The Phase 1/2 LINKER-MM1 trial of linvoseltamab in patients with relapsed/refractory (R/R) multiple myeloma (MM) was highlighted at the American Association for Cancer Research (AACR) Annual Meeting 2024 in San Diego. Linvoseltamab, designed to bridge B-cell maturation antigen (BCMA) on multiple myeloma cells with CD3-expressing T cells, aims to activate T-cells to kill cancer cells.
- 71% objective response rate (ORR) was observed, with 46% of patients achieving a complete response (CR) or better and 62% achieving a very good partial response (VGPR) or better.
- The median time to response was 1 month, with the median time to a VGPR or better at 3 months and to a CR or better at 8 months.
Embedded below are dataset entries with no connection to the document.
/-- A block reset in the next cycle leaves the reset values, and no `finish`. -/
theorem State.uncutSince.tick_afterReset {l0 : List Event} {s : State} (h : s.uncutSince l0) (hr : AfterReset s.tick) :
    s.tick.haltedSince l0 :=
  .inr ⟨hr.atReset, (unfinished_tickClosed l0).tick (h.2.imp fun _ he => he.1)⟩

theorem uncut_fine (l0 : List Event) : Fine (State.uncutSince l0) (State.haltedSince l0) where
  engine := fun _ _ h hp _ => ⟨State.busy_engine h.1 hp, h.2⟩
  ide := fun _ _ h => h
  buf := fun _ _ h => h
  clock := keeps_clock (fun _ h => h.1) (fun _ h hl => ⟨hl.busy.trans h.1, h.2.landed hl fun _ he => he⟩)
    fun _ h hr => h.tick_afterReset hr
  note := fun _ _ h he => ⟨h.1, h.2.event rfl (Event.uncut_of_isNote he)⟩
  sample := fun _ _ _ _ _ _ h => ⟨h.1, h.2.event rfl ⟨rfl, nofun⟩⟩
  status := fun _ _ h => h
  answer := takeAnswer_cases (fun _ _ h => h) fun _ h _ => .inl h.2
  draw := fun _ _ h => h
  mem := fun _ _ _ h => h

theorem uncut_own (l0 : List Event) (i : Instr) : OwnUpdates (State.uncutSince l0) (State.haltedSince l0) i :=
  (uncut_fine l0).own (fun _ _ h => h) (fun _ _ _ h => ⟨h.1, h.2.event rfl ⟨rfl, nofun⟩⟩) (fun _ _ _ h => h)
    (fun _ _ _ h => h) i

/-- A block reset in the cycle of `finish` comes first, so that the operation does not finish (log 10). -/
theorem finish_afterReset (code : Word) {s : State} (h : s.tick.busy = false) : finalState (finish code) s = s.tick := by
  have run : finish code s = .error .halted s.tick := if_neg (Bool.eq_false_iff.mp h)
  simp only [finalState, run]

/-- `t` ends an operation begun with the records `l0`: with a block reset among its events, it was abandoned. -/
def State.abandonedIfReset (l0 : List Event) (t : State) : Prop :=
  ∃ l, t.trace = l ++ l0 ∧ (.blockReset ∈ l → t.AtReset ∧ l.countP Event.isFinish = 0)

theorem State.haltedSince.abandonedIfReset {l0 : List Event} {t : State} (h : t.haltedSince l0) : t.abandonedIfReset l0 := by
  rcases h with ⟨l, hl, hu⟩ | ⟨hr, hn⟩
  · exact ⟨l, hl, fun hm => absurd rfl (hu _ hm).2⟩
  · obtain ⟨l, hl, hc⟩ := hn.countFinish
    exact ⟨l, hl, fun _ => ⟨hr, hc⟩⟩

/-- `finish` ends an operation that no reset has cut, unless one comes in its own cycle. -/
theorem State.uncutSince.finish {l0 : List Event} {s : State} (h : s.uncutSince l0) (code : Word) :
    (finalState (finish code) s).abandonedIfReset l0 := by
  rcases State.tick_cases h.1 with hl | hr
  · obtain ⟨l, ht, hu⟩ := h.2.landed hl fun _ he => he
    have run : Machine.finish code s = .ok () (s.finished code) := if_pos (hl.busy.trans h.1)
    simp only [finalState, run]
    refine ⟨.finish code :: l, ?_, fun hm => ?_⟩
    · exact congrArg (List.cons _) ht
    · rcases List.mem_cons.mp hm with hm | hm
      · cases hm
      · exact absurd rfl (hu _ hm).2
  · rw [finish_afterReset code hr.busy]
    exact (h.tick_afterReset hr).abandonedIfReset

theorem exec_abandonedIfReset {i : Instr} {s t : State} (he : exec i s = .next t) : t.abandonedIfReset s.trace :=
  exec_leaves (uncut_fine s.trace).stable (uncut_own s.trace i) ⟨rfl, s.since_start⟩ (fun _ h => h.1)
    (fun _ h => h.abandonedIfReset) (fun _ code h _ => h.finish code) he

/-! ## An operation whose first clock cycle is a block reset -/

/-- An operation runs, the memory answers, and `r` comes first of the inputs. -/
structure State.Facing (r : Input) (s : State) : Prop where
  busy : s.busy = true
  answers : s.memoryAnswers = true
  next : ∃ rest, s.inputs = r :: rest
- Median duration of response (DoR), median progression-free survival (PFS), and median overall survival (OS) were not reached. At 12 months, the estimated probability of maintaining a response was 78%, being progression-free was 69%, and survival was 75%.
- 93% of patients who achieved a CR or better and were minimum residual disease (MRD) evaluable were MRD negative.
A response-adapted regimen allowed patients achieving a VGPR or better after at least 24 weeks of therapy to transition to every four-week dosing, with 90% of eligible patients making this transition. Additionally, 48% of patients who transitioned to extended dosing before achieving a CR experienced a deepening of response to CR or better.
High ORRs were observed across various subgroups, including 85% among Black or African American patients, 71% among those aged 75 years or older, and 67% among those with high cytogenetic risk.
The most common treatment-emergent adverse event (TEAE) was cytokine release syndrome (CRS), observed in 46% of patients, with the majority being Grade 1 or 2. Infections occurred in 73% of patients, with 34% being Grade 3 or 4. The most common Grade 3 or 4 TEAEs were neutropenia (40%) and anaemia (31%).
Linvoseltamab has received Fast Track Designation and was accepted for Priority Review by the FDA, with a target action date of August 22, 2024. It is also under review by the EMA. The Phase 3 confirmatory trial (LINKER-MM3) for linvoseltamab in patients with R/R MM is currently underway.